- ABOUT THIS EXERCISE
Only the lines of the data below from the one with "r => .refused r" through the one with "def putPte (m" are wanted. Repeat them exactly.

- MATERIAL FOR THIS EXERCISE

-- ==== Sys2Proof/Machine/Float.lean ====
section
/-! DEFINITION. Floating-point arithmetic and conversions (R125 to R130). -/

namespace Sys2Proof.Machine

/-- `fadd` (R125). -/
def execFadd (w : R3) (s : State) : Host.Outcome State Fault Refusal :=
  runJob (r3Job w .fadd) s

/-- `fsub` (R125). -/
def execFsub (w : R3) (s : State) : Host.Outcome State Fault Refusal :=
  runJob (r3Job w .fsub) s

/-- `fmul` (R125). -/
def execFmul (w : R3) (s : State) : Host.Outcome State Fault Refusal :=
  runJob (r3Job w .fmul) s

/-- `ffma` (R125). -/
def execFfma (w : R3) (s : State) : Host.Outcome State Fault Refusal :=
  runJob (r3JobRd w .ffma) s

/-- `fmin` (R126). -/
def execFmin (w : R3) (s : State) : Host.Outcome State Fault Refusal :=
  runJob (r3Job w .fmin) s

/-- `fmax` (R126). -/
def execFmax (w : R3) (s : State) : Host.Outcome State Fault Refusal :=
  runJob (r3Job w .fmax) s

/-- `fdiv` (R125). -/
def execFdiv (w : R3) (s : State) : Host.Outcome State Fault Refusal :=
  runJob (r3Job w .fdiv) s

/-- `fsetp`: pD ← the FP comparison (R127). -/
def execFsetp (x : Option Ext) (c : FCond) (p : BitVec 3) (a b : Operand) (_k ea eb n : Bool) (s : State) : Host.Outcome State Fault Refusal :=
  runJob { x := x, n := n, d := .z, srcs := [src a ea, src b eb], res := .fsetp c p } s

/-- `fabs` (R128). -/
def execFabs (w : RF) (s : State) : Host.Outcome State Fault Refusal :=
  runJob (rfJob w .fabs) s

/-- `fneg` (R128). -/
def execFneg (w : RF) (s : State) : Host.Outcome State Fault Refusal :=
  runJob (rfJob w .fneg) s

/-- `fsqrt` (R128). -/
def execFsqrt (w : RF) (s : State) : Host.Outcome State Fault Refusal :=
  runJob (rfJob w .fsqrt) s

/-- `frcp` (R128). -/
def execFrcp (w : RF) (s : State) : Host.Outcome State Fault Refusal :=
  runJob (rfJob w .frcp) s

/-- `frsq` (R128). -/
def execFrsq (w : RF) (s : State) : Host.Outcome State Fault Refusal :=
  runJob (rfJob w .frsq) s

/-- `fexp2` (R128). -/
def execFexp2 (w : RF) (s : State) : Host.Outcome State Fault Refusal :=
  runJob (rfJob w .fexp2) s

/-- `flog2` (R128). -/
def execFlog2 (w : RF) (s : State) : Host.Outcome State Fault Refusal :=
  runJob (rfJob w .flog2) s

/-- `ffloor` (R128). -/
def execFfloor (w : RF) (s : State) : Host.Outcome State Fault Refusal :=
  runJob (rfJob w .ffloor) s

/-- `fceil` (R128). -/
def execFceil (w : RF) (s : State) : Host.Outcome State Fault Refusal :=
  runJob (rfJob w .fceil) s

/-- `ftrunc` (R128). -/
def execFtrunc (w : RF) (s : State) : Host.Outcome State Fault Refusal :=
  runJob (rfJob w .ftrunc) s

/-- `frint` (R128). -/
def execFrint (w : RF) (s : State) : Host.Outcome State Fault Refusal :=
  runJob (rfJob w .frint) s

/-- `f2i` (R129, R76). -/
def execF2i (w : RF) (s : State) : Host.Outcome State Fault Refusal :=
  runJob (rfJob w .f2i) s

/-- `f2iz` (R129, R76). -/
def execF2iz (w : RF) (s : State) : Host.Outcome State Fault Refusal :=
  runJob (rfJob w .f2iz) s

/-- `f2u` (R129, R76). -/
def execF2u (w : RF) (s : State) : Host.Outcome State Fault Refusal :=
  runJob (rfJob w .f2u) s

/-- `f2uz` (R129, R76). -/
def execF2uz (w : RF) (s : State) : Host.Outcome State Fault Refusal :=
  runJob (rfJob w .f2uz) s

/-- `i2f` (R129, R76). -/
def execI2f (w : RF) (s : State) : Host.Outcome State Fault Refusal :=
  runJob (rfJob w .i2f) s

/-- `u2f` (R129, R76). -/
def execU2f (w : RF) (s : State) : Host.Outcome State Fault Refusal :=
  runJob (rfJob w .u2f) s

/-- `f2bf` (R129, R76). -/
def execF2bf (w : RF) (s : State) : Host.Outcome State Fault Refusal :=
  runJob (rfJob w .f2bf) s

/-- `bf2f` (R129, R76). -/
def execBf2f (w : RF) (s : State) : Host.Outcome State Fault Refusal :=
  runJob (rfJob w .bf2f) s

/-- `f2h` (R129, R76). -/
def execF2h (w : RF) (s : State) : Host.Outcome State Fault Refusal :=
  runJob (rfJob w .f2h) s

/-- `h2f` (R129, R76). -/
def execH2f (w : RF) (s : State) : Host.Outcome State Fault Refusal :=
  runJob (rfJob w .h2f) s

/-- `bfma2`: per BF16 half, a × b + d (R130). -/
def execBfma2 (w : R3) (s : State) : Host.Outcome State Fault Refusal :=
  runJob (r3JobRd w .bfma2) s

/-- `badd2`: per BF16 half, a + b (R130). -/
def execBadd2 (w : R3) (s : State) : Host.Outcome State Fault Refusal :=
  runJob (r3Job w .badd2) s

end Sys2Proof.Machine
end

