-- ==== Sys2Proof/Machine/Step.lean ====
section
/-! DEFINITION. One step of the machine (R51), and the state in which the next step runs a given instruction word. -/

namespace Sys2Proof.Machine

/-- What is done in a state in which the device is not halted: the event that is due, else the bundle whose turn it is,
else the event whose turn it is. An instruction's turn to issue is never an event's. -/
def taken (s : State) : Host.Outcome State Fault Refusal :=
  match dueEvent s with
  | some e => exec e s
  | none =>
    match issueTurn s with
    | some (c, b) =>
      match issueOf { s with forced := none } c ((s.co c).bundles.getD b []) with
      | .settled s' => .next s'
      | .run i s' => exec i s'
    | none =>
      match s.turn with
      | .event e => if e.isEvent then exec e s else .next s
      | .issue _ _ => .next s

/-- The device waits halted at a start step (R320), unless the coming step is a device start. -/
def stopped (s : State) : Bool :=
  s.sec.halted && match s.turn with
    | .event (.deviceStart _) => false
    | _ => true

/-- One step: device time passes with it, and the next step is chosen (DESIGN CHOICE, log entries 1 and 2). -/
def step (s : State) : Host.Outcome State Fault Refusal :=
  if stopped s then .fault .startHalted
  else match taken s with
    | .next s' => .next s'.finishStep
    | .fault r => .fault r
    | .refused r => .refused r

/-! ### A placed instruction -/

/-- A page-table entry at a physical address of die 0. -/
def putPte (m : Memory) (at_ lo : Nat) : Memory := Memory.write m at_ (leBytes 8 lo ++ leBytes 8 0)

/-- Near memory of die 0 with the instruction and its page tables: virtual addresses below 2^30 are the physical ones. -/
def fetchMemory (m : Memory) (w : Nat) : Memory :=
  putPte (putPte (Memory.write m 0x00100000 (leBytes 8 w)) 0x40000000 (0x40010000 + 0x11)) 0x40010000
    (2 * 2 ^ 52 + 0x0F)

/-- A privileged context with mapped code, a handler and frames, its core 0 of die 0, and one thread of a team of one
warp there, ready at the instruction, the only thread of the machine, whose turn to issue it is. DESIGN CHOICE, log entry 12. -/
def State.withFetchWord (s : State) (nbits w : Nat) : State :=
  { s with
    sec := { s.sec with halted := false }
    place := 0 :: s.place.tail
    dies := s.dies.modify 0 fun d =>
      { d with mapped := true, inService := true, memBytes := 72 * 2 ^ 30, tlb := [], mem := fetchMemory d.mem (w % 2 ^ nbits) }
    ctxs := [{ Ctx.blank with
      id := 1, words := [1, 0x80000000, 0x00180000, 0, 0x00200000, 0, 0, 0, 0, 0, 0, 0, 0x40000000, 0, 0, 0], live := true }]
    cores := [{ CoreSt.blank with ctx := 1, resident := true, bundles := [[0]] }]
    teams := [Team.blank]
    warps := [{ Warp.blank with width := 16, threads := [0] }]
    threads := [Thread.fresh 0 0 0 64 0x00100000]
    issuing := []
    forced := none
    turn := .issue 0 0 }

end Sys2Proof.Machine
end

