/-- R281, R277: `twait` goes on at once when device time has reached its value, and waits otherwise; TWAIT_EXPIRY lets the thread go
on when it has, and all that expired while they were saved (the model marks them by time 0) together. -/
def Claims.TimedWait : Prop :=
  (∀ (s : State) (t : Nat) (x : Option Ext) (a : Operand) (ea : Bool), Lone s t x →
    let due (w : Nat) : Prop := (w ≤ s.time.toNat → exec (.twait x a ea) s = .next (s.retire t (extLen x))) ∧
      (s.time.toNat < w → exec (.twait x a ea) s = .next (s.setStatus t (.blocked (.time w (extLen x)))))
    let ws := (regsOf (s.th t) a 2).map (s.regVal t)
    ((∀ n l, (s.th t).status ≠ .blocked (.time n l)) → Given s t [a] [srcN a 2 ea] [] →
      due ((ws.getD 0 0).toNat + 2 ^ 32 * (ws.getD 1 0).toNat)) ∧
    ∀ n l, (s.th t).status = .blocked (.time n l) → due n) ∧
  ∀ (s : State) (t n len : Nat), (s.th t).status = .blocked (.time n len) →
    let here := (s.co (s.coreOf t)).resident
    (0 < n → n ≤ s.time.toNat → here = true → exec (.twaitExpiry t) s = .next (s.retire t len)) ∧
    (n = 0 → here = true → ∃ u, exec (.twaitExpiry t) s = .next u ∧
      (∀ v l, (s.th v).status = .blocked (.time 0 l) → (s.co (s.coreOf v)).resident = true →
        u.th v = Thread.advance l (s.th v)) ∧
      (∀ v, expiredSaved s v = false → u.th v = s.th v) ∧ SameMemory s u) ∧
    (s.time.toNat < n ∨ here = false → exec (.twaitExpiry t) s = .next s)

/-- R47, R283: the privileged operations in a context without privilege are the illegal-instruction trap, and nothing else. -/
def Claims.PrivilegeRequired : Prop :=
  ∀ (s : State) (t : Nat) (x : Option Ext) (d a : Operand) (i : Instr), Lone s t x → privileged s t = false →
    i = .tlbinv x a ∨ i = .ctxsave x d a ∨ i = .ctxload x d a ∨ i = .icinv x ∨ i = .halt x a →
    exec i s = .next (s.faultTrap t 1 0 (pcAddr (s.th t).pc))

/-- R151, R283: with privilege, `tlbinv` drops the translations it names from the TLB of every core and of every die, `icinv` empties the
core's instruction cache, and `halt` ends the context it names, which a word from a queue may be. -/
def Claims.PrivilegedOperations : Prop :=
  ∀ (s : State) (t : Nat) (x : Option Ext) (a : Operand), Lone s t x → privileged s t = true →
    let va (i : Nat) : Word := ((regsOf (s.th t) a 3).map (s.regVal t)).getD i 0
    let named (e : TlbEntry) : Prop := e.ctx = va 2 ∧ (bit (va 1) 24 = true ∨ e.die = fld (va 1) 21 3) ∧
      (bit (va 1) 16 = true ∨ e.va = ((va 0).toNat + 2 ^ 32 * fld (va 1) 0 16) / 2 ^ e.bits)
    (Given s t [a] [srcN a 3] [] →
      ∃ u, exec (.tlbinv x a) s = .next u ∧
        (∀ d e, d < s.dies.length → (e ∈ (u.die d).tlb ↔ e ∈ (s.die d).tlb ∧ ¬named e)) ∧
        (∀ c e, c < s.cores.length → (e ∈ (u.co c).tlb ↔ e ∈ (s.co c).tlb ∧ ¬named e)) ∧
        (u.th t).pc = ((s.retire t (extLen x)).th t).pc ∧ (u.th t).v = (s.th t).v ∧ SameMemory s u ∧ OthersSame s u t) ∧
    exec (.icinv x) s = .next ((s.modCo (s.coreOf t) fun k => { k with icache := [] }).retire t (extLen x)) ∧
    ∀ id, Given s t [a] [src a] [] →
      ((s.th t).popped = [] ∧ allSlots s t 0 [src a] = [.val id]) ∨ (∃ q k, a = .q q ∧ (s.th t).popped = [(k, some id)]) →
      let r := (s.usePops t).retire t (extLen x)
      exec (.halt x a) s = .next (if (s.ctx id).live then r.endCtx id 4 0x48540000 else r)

- RESULT
    | .refused r => .refused r

/-! ### A placed instruction -/

/-- A page-table entry at a physical address of die 0. -/
def putPte (m : Memory) (at_ lo : Nat) : Memory := Memory.write m at_ (leBytes 8 lo ++ leBytes 8 0)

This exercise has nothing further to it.